> _YOUR TASK_: Would you write out, word for word, each line of the records below from the top through the one holding "zero word. -/"?

Saved entries:
....
-- ==== Sys2Proof/Machine/Sparse.lean ====
section
/-! DEFINITION. The two containers of the state.  `Sparse w` is a map from naturals to words of `w` bits in ONE canonical
form: keys strictly rising, no entry zero, so that equal maps are equal lists; an unlisted key reads zero.  Memory is
`Sparse 8`, a list of `Host.Cell`.  `Table α` is a list of keyed records, keys strictly rising. -/

namespace Sys2Proof.Machine

/-- A map from naturals to `w`-bit words; what is not listed is zero. -/
abbrev Sparse (w : Nat) := List (Nat × BitVec w)

/-- The word at a key. -/
def Sparse.get {w : Nat} : Sparse w → Nat → BitVec w
  | [], _ => 0
  | (k, v) :: m, a => if a = k then v else Sparse.get m a

/-- The map without a key. -/
def Sparse.erase {w : Nat} : Sparse w → Nat → Sparse w
  | [], _ => []
  | (k, v) :: m, a => if a = k then Sparse.erase m a else (k, v) :: Sparse.erase m a

/-- The map with an entry more, at its place. -/
def Sparse.insert {w : Nat} : Sparse w → Nat → BitVec w → Sparse w
  | [], a, x => [(a, x)]
  | (k, v) :: m, a, x => if a < k then (a, x) :: (k, v) :: m else (k, v) :: Sparse.insert m a x

/-- The map with the word at a key replaced; a zero is not listed. -/
def Sparse.set {w : Nat} (m : Sparse w) (a : Nat) (x : BitVec w) : Sparse w :=
  if x = 0 then Sparse.erase m a else Sparse.insert (Sparse.erase m a) a x

/-- Keys strictly rising from a bound, no zero word. -/
def Sparse.wfFrom {w : Nat} : Nat → Sparse w → Bool
  | _, [] => true
  | b, (k, v) :: m => decide (b ≤ k) && v != 0 && Sparse.wfFrom (k + 1) m

/-- The canonical form. -/
def Sparse.wf {w : Nat} (m : Sparse w) : Bool := Sparse.wfFrom 0 m

/-- Words written one after another from a key. -/
def Sparse.setList {w : Nat} : Sparse w → Nat → List (BitVec w) → Sparse w
  | m, _, [] => m
  | m, a, x :: xs => Sparse.setList (Sparse.set m a x) (a + 1) xs

/-- `n` words from a key. -/
def Sparse.getList {w : Nat} (m : Sparse w) : Nat → Nat → List (BitVec w)
  | _, 0 => []
  | a, n + 1 => Sparse.get m a :: Sparse.getList m (a + 1) n

/-- The entries outside the keys `a` to `a + n − 1`. -/
def Sparse.clear {w : Nat} (m : Sparse w) (a n : Nat) : Sparse w :=
  m.filter (fun c => decide (c.1 < a) || decide (a + n ≤ c.1))

/-- The entries at the keys `a` to `a + n − 1`. -/
def Sparse.range {w : Nat} (m : Sparse w) (a n : Nat) : Sparse w :=
  m.filter (fun c => decide (a ≤ c.1) && decide (c.1 < a + n))

/-- Records by key. -/
abbrev Table (α : Type) := List (Nat × α)

/-- The record at a key. -/
def Table.find {α : Type} : Table α → Nat → Option α
  | [], _ => none
  | (k, v) :: m, a => if a = k then some v else Table.find m a

/-- The record at a key, or a default. -/
def Table.getD {α : Type} (m : Table α) (a : Nat) (d : α) : α := (Table.find m a).getD d

/-- The table with the record at a key replaced or added. -/
def Table.put {α : Type} : Table α → Nat → α → Table α
  | [], a, x => [(a, x)]
  | (k, v) :: m, a, x =>
    if a < k then (a, x) :: (k, v) :: m else if a = k then (a, x) :: m else (k, v) :: Table.put m a x

/-- The table without the record at a key. -/
def Table.erase {α : Type} (m : Table α) (a : Nat) : Table α := m.filter (fun c => c.1 != a)

/-- Keys strictly rising from a bound. -/
def Table.wfFrom {α : Type} : Nat → Table α → Bool
  | _, [] => true
  | b, (k, _) :: m => decide (b ≤ k) && Table.wfFrom (k + 1) m

/-! ### Sorted lists -/

/-- An element put before the first that it does not follow. -/
def insertBy {α : Type} (le : α → α → Bool) (x : α) : List α → List α
  | [] => [x]
  | y :: l => if le x y then x :: y :: l else y :: insertBy le x l

/-- A list in order, equals in their order of appearance. -/
def sortBy {α : Type} (le : α → α → Bool) : List α → List α
  | [] => []
  | x :: l => insertBy le x (sortBy le l)

end Sys2Proof.Machine
end

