/-- The key material of a slot; slot 0 is firmware's, written as zero. -/
def State.keyOf (s : State) (k : Nat) : BitVec 768 := if k = 0 then 0 else Table.getD s.fw.keys k 0

/-- A sector of local HBM passes its check under a key slot: it was written under the slot's material, and its code corrects
its byte errors, two at most (R302). -/
def State.sectorOk (s : State) (sec k : Nat) : Bool :=
  decide ((Sparse.get s.poison sec).toNat ≤ 2) && Sparse.get s.keyed sec == s.keyOf k

/-! ### Home L2 and memory-side cache (R13, R297, R298) -/

/-- Lines of a memory-side cache of 192 MiB, and of a home L2 of 64 MiB (R13). -/
def mscLines : Nat := 1572864
def l2Lines : Nat := 524288

/-- The line to replace: of the lowest priority the least recently used (R298). -/
def victim : List CacheLine → Option CacheLine
  | [] => none
  | x :: l =>
    match victim l with
    | none => some x
    | some y => if x.ep.toNat < y.ep.toNat then some x else some y

/-- A replaced line goes to HBM (R297). -/
def lineToHbm (s : State) (line : Nat) : State :=
  { s with hbm := (List.range 128).foldl (fun m i =>
      let a := line * 128 + i
      if (Sparse.get s.limbo a).getLsbD 8 then m else Sparse.set m a (Sparse.get s.mem a)) s.hbm }

/-- Lines replaced in a memory-side cache one after another. -/
def evictLines (s : State) (b : Nat) : Nat → State
  | 0 => s
  | n + 1 =>
    match victim (s.die b).msc with
    | none => s
    | some v =>
      let d := s.die b
      evictLines ((lineToHbm s v.line).setDie b { d with msc := d.msc.filter (fun x => x.line != v.line) }) b n

/-- Lines of the home L2 of a base die are the latest used; a line of another package's memory that leaves loses its data
(R290, R297). -/
def State.touchL2 (s : State) (b : Nat) (lines : List Nat) : State :=
  let d := s.die b
  let l := lines ++ d.l2.filter (fun x => !lines.contains x)
  if l.length ≤ l2Lines then s.setDie b { d with l2 := l }
  else s.setDie b { d with l2 := l.take l2Lines, remote := d.remote.filter (fun x => !(l.drop l2Lines).contains x.line) }

/-- An access to a range of local HBM passes the home L2 and the memory-side cache, whose lines take its eviction priority
(R297, R298). -/
def State.touch (s : State) (pa n : Nat) (ep : BitVec 2) : State :=
  let b := bits pa 38 37
  let first := pa / 128
  let count := if n = 0 then 0 else (pa + n - 1) / 128 + 1 - first
  let lines := (List.range count).map (fun i => first + i)
  let d := s.die b
  let rest := d.msc.filter (fun x => decide (x.line < first) || decide (first + count ≤ x.line))
  let s := s.setDie b { d with msc := rest }
  let s := evictLines s b (rest.length + count - mscLines)
  let d := s.die b
  (s.setDie b { d with msc := lines.map (fun x => { line := x, ep := ep }) ++ d.msc }).touchL2 b lines

/-- Corrected sectors of a range are written back corrected, and counted (R302). -/
def State.mend (s : State) (pa n : Nat) : State :=
  if s.poison.isEmpty then s
  else
    ((List.range (if n = 0 then 0 else (pa + n - 1) / 64 + 1 - pa / 64)).map (fun i => pa / 64 + i)).foldl (fun s sec =>
      let e := (Sparse.get s.poison sec).toNat
      if e = 0 ∨ 2 < e then s
      else
        let b := bits (sec * 64) 38 37
        let d := s.die b
        { s with poison := Sparse.set s.poison sec 0 }.setDie b { d with corrected := d.corrected + 1 }) s

/-- A leaf for the page at `base` of `size` bytes, checked (R289). -/
def leafOk (s : State) (e : BitVec 64) (base size : Nat) : Bool :=
  pteClean e && decide (pteAddr e % size = 0) && !isUnused (pteAddr e)
    && (!isLocal (pteAddr e) || bits (pteAddr e) 38 37 == homeDie base) && s.keyLoaded (pteKey e)

/-- A table pointer, checked (R289). -/
def pointerOk (e : BitVec 64) : Bool := pteClean e && !pteLeaf e && !pteBig e && isLocal (pteAddr e)

/-- The three-level walk (R287 to R289). -/
def walk (s : State) (asid : BitVec 16) (va : Nat) : Except FaultClass TlbEntry :=
  match Table.find s.fw.asids asid.toNat with
  | none => .error (.walk 2)
  | some t =>
    let e2 := s.cell64 (t.top.toNat + 8 * bits va 55 43)
    if !pteV e2 then .error .notPresent
    else if !pointerOk e2 then .error (.walk 2)
    else
      let e1 := s.cell64 (pteAddr e2 + 8 * bits va 42 30)
      if !pteV e1 then .error .notPresent
      else if pteLeaf e1 then
        let base := va / 2 ^ 30 * 2 ^ 30
        if bits va 55 55 = 1 && !pteBig e1 && leafOk s e1 base (2 ^ 30)
        then .ok { asid := asid, base := base, size := 2 ^ 30, leaf := e1 }
        else .error (.walk 1)
      else if !pointerOk e1 then .error (.walk 1)
      else
        let e0 := s.cell64 (pteAddr e1 + 8 * bits va 29 17)
        if !pteV e0 then .error .notPresent
        else if !pteLeaf e0 then .error (.walk 0)
        else if pteBig e0 then
          let base := va / 2 ^ 22 * 2 ^ 22
          let row := pteAddr e1 + 8 * bits base 29 17
          if bits va 55 55 = 1 && leafOk s e0 base (2 ^ 22)
            && (List.range 32).all (fun i => s.cell64 (row + 8 * i) == e0)
          then .ok { asid := asid, base := base, size := 2 ^ 22, leaf := e0 }
          else .error (.walk 0)
        else
          let base := va / 131072 * 131072
          if leafOk s e0 base 131072 then .ok { asid := asid, base := base, size := 131072, leaf := e0 }
          else .error (.walk 0)
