/-- A domain address, reached from a home die (R390, R392, R393): through this package's own export table; another package's
segment, and whether it takes writes; no package that answers; a link or port that is down; or an error of the target. -/
def State.remote (s : State) (h pa : Nat) : Remote :=
  let pkg := bits pa 45 36
  if pkg = s.fw.pkg.toNat then
    let e := (Sparse.get s.fw.exports (bits pa 35 32)).toNat
    let lpa := bits e 47 32 * 2 ^ 32 + bits pa 31 0
    if bits e 63 63 = 1 && s.keyLoaded (bits e 61 56)
    then (if s.pathUp h (bits lpa 38 37) then .here lpa (bits e 61 56) (bits e 62 62 == 1) else .lost)
    else .error
  else if s.fw.down.contains (.port (BitVec.ofNat 4 (4 * h + pkg % 4))) then .lost
  else match Table.find s.peers pkg with
    | none => .silent
    | some t =>
      let e := (Sparse.get t (bits pa 35 32)).toNat
      if bits e 63 63 = 1 then .away (bits e 62 62 == 1) else .error

/-- Bytes of local HBM under a key slot, with forwarding (R236); sectors with few errors are corrected (R302). -/
def readLocal (s : State) (va : BitVec 64) (pa n k : Nat) (ep : BitVec 2 := 1) : Except AccFail (List Byte × State) :=
  match s.badSector pa n k with
  | some sec => .error (.integrity va (BitVec.ofNat 64 (sec * 64)))
  | none => .ok ((List.range n).map (fun i => s.cell (pa + i)), (s.mend pa n).touch pa n ep)

/-- The sectors that lie wholly in a range. -/
def wholeSectors (pa n : Nat) : List Nat :=
  (sectorsOf pa n).filter (fun sec => decide (pa ≤ sec * 64) && decide (sec * 64 + 64 ≤ pa + n))

/-- Bytes written to a place in memory, its block recalled first (R237); a sector written whole takes the slot's key
material and passes its check from then on (R303). -/
def putLocal (s : State) (pa k : Nat) (bytes : List Byte) (ep : BitVec 2 := 1) : State :=
  let n := bytes.length
  let s := (List.range ((pa + n + 511) / 512 - pa / 512)).foldl (fun s i => recallBlock s (pa / 512 + i)) s
  let s : State := { s with
    mem := Sparse.setList s.mem pa bytes
    limbo := if s.limbo.isEmpty then s.limbo else Sparse.clear s.limbo pa n }
  (s.rekeyed (wholeSectors pa n) k).touch pa n ep

/-- A recall of a registered block of a range must wait: it meets a started fill of a line of its owner, after which it is served
(R237).  Blocks that core `own` owns are no recall. -/
def State.recallHeld (s : State) (pa n : Nat) (own : Nat := 4224) : Bool :=
  !s.directory.isEmpty && s.directory.any (fun p => decide (pa < p.1 * 512 + 512) && decide (p.1 * 512 < pa + n)
    && p.2.core.toNat != own
    && (s.core p.2.core.toNat).filling.any (fun x => decide (p.2.addr / 128 ≤ x.2) && decide (x.2 < p.2.addr / 128 + 4)))

/-- Every registered block of a range recalled (R237). -/
def recallRange (s : State) (pa n : Nat) : State :=
  (((s.directory.map (·.1)).filter (fun b => decide (pa < b * 512 + 512) && decide (b * 512 < pa + n))).foldl recallBlock s)

/-- The sectors of a whole range take a slot's key material and pass their check. -/
def Sparse.rekey (m : Sparse 768) (sec n : Nat) (key : BitVec 768) : Sparse 768 :=
  let m := Sparse.clear m sec n
  if key = 0 then m else Sparse.setList m sec (List.replicate n key)

/-- A range of local HBM accessed through the memory-side cache, 64 KiB after 64 KiB (R297). -/
def State.touchRange (s : State) (pa n : Nat) : State :=
  (List.range ((n + 65535) / 65536)).foldl (fun s i => s.touch (pa + 65536 * i) (min 65536 (n - 65536 * i)) 1) s

/-- Zeros written to a range of whole sectors under a key slot (R297, R301, R443). -/
def zeroRange (s : State) (pa n k : Nat) : State :=
  let s := recallRange s pa n
  let s : State := { s with
    mem := Sparse.clear s.mem pa n
    limbo := Sparse.clear s.limbo pa n
    keyed := Sparse.rekey s.keyed (pa / 64) (n / 64) (s.keyOf k)
    poison := Sparse.clear s.poison (pa / 64) (n / 64) }
  s.touchRange pa n

/-- A range of local HBM meets a page under a move lock (R296). -/
def State.locked (s : State) (pa n : Nat) : Bool :=
  (s.die (bits pa 38 37)).locks.any (fun p => decide (p.1 < pa + n) && decide (pa < p.1 + p.2))

/-- The sectors of a range that a write covers in part are corrected, and counted (R302). -/
def State.mendParts (s : State) (pa n : Nat) : State :=
  if s.poison.isEmpty then s
  else ((sectorsOf pa n).filter (fun sec => !(wholeSectors pa n).contains sec)).foldl (fun s sec => s.mend (sec * 64) 64) s

/-- A write to local HBM: held under a move lock (R296); a write covering part of a failing sector is not performed
(R303). -/
def writeLocal (s : State) (va : BitVec 64) (pa k : Nat) (bytes : List Byte) (ep : BitVec 2 := 1) :
    Except AccFail State :=
  let n := bytes.length
  if s.locked pa n || s.recallHeld pa n then .error .wait
  else
    match (sectorsOf pa n).find? (fun sec => !s.sectorOk sec k && !(wholeSectors pa n).contains sec) with
    | some sec => .error (.integrity va (BitVec.ofNat 64 (sec * 64)))
    | none => .ok (putLocal (s.mendParts pa n) pa k bytes ep)

/-- The last-use drop of a line (R299): it leaves the home L2 and the memory-side cache without write-back, and a byte that
HBM holds otherwise keeps two values; a line that is registered, locked or outside local HBM is not dropped. -/
def dropHome (s : State) (line : Nat) : State :=
  let pa := line * 128
  if !isLocal pa || (Table.find s.directory (line / 4)).isSome || s.locked pa 128 then s
  else
    let b := bits pa 38 37
    let d := s.die b
    let limbo := (List.range 128).foldl (fun m i =>
      let a := pa + i
      if Sparse.get s.hbm a = Sparse.get s.mem a || (Sparse.get m a).getLsbD 8 then m
      else Sparse.set m a (0x100#9 ||| (Sparse.get s.hbm a).setWidth 9)) s.limbo
    { s with limbo := limbo }.setDie b
      { d with l2 := d.l2.filter (fun x => x != line), msc := d.msc.filter (fun x => x.line != line) }

/-- The last-use drop of the lines of a read (R299). -/
def dropLines (s : State) (pa n : Nat) : State :=
  ((List.range ((pa + n + 127) / 128 - pa / 128)).map (fun i => pa / 128 + i)).foldl dropHome s

/-! ### Access at the home of a global virtual address -/

/-- Bytes of another package's memory that a home L2 holds, accepted by their line's stamp against TD (R324). -/
def State.heldAway (s : State) (h pa n : Nat) (td : BitVec 64) : Option (List Byte) :=
  ((s.die h).remote.find? (fun l => l.line == pa / 128 && decide (td.toNat ≤ l.domStamp.toNat))).map
    (fun l => (List.range n).map (fun i => l.data.extractLsb' (8 * (pa % 128 + i)) 8))

/-- The clock of the package that serves a line (R324): free, within SKEWDOM of every copy of this one where the bound stands
(R397). -/
def State.peerStamp (s : State) (pkg : Nat) : BitVec 64 :=
  let x := Config.peerClock pkg s.now
  if s.fw.skewDom = BitVec.allOnes 64 then x
  else
    let own := (List.range 4).map (fun b => (s.die b).ptc.toNat)
    let k := s.fw.skewDom.toNat
    BitVec.ofNat 64 (min (max x.toNat (own.foldl max 0 - k)) (own.foldl min (2 ^ 64 - 1) + k))

/-- A line of another package's memory refilled in a home L2, with the clock of the package that served it (R324). -/
def refillAway (s : State) (h pa n : Nat) : List Byte × State :=
  let d := s.die h
  let line := pa / 128
  let data := BitVec.ofNat 1024 (ofBytes ((List.range 128).map (fun i => Sparse.get s.mem (line * 128 + i))))
  let l : StampedLine := { asid := 0, line := line, stamp := d.ptc, domStamp := s.peerStamp (bits pa 45 36),
                           data := data }
  ((List.range n).map (fun i => Sparse.get s.mem (pa + i)),
   (s.setDie h { d with remote := l :: d.remote.filter (fun x => x.line != line) }).touchL2 h [line])

/-- A read served at its home die `h` at its physical address (R297, R303, R392): forwarding, the check field, the caches at
the home; host memory is reached through B0 (R14).  The range lies in one line. -/
def serveRead (s : State) (h : Nat) (v : BitVec 64) (pa k n : Nat) (td : BitVec 64) (hint : Hint) :
    Except AccFail (List Byte × State) :=
  if isLocal pa then
    match readLocal s v pa n k hint.ep with
    | .error e => .error e
    | .ok (bytes, s) => .ok (bytes, if hint.lu then dropLines s pa n else s)
  else if isPackage pa then
    match s.remote h pa with
    | .here lpa lk _ => readLocal s v lpa n lk hint.ep
    | r =>
      match s.heldAway h pa n td with
      | some bytes => .ok (bytes, s.touchL2 h [pa / 128])
      | none =>
        match r with
        | .away _ => .ok (refillAway s h pa n)
        | .error => .error (.page (.walk 0) v (BitVec.ofNat 64 pa))
        | .silent => .error (.link v true)
        | _ => .error (.link v false)
  else if !s.pathUp h 0 then .error (.link v false)
  else .ok ((List.range n).map (fun i => Sparse.get s.mem (pa + i)), s.touchL2 h [pa / 128])

/-- A read at the home of a global virtual address, for an agent on base die `from_` (R297).  The range lies in one
line. -/
def homeRead (s : State) (from_ : Nat) (asid : BitVec 16) (va n : Nat) (td : BitVec 64) (hint : Hint) (acc : Acc) :
    Except AccFail (List Byte × State) :=
  let h := homeDie va
  let v := BitVec.ofNat 64 va
  if !s.reaches from_ h then .error (.link v false)
  else
    match translate s asid va acc with
    | .error e => .error e
    | .ok ((pa, k), s) => serveRead s h v pa k n td hint

/-- A write of `n` bytes at `va`, physical `pa`, meets the bytes `off` to `off + len` − 1 of an address space, under this or
another address of the same memory (R312). -/
def meets (s : State) (asid : BitVec 16) (va pa n : Nat) (a2 : BitVec 16) (off len : Nat) : Bool :=
  (asid == a2 && decide (va < off + len) && decide (off < va + n))
    || (match physOf s a2 off with
      | some q => decide (pa < q + len) && decide (q < pa + n)
      | none => false)

/-- Waves that wait for a store to a line they loaded (R101), and waves recorded at a grid barrier whose phase has
changed (R379), become ready after a write by another agent. -/
def wakeWrite (s : State) (asid : BitVec 16) (va pa n : Nat) : State :=
  s.mapWaves (fun w =>
    match w.wait with
    | some (.spin _) => if w.spinLines.any (fun l => meets s asid va pa n w.asid (128 * l) 128) then w.wake else w
    | some (.grid a p) =>
      match physOf s w.asid (a.toNat + 8) with
      | some q =>
        if decide (pa < q + 4) && decide (q < pa + n)
          && BitVec.ofNat 32 (ofBytes ((List.range 4).map (fun i => s.cell (q + i)))) != p then w.wake else w
      | none => w
    | _ => w)

/-- A write applied at its home die `h` at its physical address (R297, R317, R321, R392).  The range lies in one
line. -/
def serveWrite (s : State) (h : Nat) (asid : BitVec 16) (va pa k : Nat) (bytes : List Byte) (ep : BitVec 2 := 1) :
    Except AccFail State :=
  let v := BitVec.ofNat 64 va
  let n := bytes.length
  if isLocal pa then
    match writeLocal s v pa k bytes ep with
    | .error e => .error e
    | .ok s => .ok (wakeWrite s asid va pa n)
  else if isPackage pa then
    match s.remote h pa with
    | .error => .error (.page (.walk 0) v (BitVec.ofNat 64 pa))
    | .away w =>
      if !w then .error (.page (.walk 0) v (BitVec.ofNat 64 pa))
      else
        let d := s.die h
        .ok (wakeWrite ({ s with mem := Sparse.setList s.mem pa bytes }.setDie h
          { d with remote := d.remote.filter (fun x => x.line != pa / 128) }) asid va pa n)
    | .silent => .error (.link v true)
    | .lost => .error (.link v false)
    | .here lpa lk w =>
      if !w then .error (.page (.walk 0) v (BitVec.ofNat 64 pa))
      else match writeLocal s v lpa lk bytes ep with
        | .error e => .error e
        | .ok s => .ok (wakeWrite (wakeWrite s asid va pa n) asid va lpa n)
  else if !s.pathUp h 0 then .error (.link v false)
  else .ok (wakeWrite { s with mem := Sparse.setList s.mem pa bytes } asid va pa n)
....
> _ANSWER SPACE_:
-- ==== Sys2Proof/Machine/Sparse.lean ====
section
/-! DEFINITION. The two containers of the state.  `Sparse w` is a map from naturals to words of `w` bits in ONE canonical
form: keys strictly rising, no entry zero, so that equal maps are equal lists; an unlisted key reads zero.  Memory is
`Sparse 8`, a list of `Host.Cell`.  `Table α` is a list of keyed records, keys strictly rising. -/

namespace Sys2Proof.Machine

/-- A map from naturals to `w`-bit words; what is not listed is zero. -/
abbrev Sparse (w : Nat) := List (Nat × BitVec w)

/-- The word at a key. -/
def Sparse.get {w : Nat} : Sparse w → Nat → BitVec w
  | [], _ => 0
  | (k, v) :: m, a => if a = k then v else Sparse.get m a

/-- The map without a key. -/
def Sparse.erase {w : Nat} : Sparse w → Nat → Sparse w
  | [], _ => []
  | (k, v) :: m, a => if a = k then Sparse.erase m a else (k, v) :: Sparse.erase m a

/-- The map with an entry more, at its place. -/
def Sparse.insert {w : Nat} : Sparse w → Nat → BitVec w → Sparse w
  | [], a, x => [(a, x)]
  | (k, v) :: m, a, x => if a < k then (a, x) :: (k, v) :: m else (k, v) :: Sparse.insert m a x

/-- The map with the word at a key replaced; a zero is not listed. -/
def Sparse.set {w : Nat} (m : Sparse w) (a : Nat) (x : BitVec w) : Sparse w :=
  if x = 0 then Sparse.erase m a else Sparse.insert (Sparse.erase m a) a x

/-- Keys strictly rising from a bound, no zero word. -/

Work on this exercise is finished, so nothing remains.